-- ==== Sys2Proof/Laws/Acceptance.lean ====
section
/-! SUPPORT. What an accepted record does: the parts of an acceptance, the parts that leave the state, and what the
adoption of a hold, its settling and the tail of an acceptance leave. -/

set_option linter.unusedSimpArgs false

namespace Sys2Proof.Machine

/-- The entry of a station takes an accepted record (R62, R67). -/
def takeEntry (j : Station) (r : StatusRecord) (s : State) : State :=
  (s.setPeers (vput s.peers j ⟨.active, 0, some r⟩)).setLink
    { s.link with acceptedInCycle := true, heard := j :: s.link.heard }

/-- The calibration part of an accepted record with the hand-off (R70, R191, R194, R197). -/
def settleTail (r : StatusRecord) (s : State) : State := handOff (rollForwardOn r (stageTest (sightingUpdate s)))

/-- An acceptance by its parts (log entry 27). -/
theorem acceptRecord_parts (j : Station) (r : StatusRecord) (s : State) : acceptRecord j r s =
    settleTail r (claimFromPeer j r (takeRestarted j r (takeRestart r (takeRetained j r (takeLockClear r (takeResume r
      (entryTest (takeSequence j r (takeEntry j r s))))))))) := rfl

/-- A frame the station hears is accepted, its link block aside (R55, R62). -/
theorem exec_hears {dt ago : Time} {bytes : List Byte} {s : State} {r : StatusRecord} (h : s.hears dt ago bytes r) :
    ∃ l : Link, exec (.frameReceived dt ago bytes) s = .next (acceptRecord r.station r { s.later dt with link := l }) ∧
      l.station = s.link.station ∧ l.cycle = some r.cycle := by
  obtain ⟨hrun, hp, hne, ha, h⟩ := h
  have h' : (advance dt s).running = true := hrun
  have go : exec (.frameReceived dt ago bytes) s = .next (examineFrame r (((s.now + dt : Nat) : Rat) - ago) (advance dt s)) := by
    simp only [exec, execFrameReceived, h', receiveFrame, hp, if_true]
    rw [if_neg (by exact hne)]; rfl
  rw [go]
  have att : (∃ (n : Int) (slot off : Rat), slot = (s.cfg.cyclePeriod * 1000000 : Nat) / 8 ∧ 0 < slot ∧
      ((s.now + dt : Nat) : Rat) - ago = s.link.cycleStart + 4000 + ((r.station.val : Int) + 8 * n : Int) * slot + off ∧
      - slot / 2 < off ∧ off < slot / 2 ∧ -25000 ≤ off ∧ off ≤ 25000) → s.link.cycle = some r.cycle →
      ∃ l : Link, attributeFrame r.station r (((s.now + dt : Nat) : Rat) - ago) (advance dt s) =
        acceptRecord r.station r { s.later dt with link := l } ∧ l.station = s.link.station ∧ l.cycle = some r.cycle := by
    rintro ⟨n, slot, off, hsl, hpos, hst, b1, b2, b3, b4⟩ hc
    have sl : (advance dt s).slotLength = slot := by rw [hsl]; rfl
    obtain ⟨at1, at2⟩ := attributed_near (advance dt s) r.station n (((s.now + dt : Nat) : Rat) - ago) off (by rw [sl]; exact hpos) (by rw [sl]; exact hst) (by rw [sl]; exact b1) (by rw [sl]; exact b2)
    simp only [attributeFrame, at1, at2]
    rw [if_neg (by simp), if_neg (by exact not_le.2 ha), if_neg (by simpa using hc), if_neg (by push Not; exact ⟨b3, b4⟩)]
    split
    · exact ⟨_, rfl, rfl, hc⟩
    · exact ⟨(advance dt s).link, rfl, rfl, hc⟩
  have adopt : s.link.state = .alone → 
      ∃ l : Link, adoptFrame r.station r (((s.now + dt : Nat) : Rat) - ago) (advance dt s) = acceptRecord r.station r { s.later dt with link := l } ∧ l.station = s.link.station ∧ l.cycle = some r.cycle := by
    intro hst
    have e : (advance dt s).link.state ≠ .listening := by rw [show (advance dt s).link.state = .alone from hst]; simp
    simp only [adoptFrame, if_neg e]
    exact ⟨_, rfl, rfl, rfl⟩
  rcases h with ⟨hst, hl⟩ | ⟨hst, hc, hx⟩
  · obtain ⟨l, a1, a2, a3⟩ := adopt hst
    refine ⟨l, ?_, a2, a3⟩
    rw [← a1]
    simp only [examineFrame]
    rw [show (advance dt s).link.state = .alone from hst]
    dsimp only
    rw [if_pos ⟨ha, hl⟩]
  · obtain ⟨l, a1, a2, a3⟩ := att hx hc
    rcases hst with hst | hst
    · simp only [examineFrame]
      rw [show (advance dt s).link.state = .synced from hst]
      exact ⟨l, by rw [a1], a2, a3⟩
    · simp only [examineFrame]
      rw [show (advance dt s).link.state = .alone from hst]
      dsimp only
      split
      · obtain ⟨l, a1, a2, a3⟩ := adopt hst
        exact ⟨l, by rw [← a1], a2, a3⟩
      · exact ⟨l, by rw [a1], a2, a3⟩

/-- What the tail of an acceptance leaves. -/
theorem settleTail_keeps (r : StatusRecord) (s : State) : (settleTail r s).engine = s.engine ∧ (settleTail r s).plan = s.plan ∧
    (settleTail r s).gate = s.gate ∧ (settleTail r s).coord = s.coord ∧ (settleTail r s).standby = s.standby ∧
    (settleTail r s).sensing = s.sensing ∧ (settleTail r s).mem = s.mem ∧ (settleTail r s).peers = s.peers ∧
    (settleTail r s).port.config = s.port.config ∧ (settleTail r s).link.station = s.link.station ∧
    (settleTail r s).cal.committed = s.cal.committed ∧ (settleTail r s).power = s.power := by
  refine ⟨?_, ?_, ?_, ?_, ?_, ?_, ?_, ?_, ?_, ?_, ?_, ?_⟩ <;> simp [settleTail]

--

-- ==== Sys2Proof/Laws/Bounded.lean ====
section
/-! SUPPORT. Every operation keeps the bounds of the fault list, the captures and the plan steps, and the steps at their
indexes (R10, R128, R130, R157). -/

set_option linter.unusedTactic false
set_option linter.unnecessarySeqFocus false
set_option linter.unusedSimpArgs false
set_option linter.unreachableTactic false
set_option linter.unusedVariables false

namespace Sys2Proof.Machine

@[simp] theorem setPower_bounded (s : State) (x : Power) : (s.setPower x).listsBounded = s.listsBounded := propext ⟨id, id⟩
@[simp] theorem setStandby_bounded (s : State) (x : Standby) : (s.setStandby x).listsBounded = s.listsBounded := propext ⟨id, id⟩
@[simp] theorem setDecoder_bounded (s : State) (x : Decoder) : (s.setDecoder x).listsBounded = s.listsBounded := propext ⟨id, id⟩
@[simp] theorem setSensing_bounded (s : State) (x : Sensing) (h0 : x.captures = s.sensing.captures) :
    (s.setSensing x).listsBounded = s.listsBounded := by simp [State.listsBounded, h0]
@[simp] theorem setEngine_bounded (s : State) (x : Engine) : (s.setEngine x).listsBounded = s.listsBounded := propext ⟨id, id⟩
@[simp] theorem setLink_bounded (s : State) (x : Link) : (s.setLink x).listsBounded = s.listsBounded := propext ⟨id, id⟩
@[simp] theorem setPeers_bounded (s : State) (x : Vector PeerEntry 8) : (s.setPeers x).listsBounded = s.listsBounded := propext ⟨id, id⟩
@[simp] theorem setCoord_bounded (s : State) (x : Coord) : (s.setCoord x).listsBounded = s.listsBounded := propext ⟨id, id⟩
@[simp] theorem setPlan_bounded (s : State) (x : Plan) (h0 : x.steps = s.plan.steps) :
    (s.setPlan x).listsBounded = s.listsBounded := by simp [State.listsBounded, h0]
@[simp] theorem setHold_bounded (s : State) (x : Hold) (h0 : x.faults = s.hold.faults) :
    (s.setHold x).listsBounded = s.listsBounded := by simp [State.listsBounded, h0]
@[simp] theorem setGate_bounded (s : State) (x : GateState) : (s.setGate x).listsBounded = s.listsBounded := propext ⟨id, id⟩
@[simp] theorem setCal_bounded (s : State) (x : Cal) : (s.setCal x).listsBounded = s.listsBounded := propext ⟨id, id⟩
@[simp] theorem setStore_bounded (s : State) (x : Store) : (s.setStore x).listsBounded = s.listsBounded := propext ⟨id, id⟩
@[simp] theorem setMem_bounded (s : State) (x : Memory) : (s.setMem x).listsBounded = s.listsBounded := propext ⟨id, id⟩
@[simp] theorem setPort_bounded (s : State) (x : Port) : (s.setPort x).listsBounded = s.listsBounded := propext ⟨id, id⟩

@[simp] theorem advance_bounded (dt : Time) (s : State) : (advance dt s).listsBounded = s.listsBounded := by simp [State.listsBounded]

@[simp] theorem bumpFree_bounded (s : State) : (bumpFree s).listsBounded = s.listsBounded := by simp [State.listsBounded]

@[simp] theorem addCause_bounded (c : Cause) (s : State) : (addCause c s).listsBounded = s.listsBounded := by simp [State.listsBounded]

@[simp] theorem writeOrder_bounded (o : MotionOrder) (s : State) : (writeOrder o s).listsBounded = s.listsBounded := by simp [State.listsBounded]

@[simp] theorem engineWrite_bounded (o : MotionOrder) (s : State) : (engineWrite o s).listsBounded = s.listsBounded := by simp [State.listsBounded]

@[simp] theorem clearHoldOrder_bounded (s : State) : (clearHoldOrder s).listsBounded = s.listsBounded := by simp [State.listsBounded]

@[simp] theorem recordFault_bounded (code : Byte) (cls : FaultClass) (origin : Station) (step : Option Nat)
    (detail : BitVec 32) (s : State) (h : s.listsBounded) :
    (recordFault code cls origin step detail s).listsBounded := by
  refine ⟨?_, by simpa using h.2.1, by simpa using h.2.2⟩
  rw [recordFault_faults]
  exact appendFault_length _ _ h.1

* **Exercise prompt**: Look at the records above. Copy every line where the string "acceptRecord" occurs.

* **Solution for this exercise**:
theorem acceptRecord_parts (j : Station) (r : StatusRecord) (s : State) : acceptRecord j r s =
    ∃ l : Link, exec (.frameReceived dt ago bytes) s = .next (acceptRecord r.station r { s.later dt with link := l }) ∧
        acceptRecord r.station r { s.later dt with link := l } ∧ l.station = s.link.station ∧ l.cycle = some r.cycle := by
      ∃ l : Link, adoptFrame r.station r (((s.now + dt : Nat) : Rat) - ago) (advance dt s) = acceptRecord r.station r { s.later dt with link := l } ∧ l.station = s.link.station ∧ l.cycle = some r.cycle := by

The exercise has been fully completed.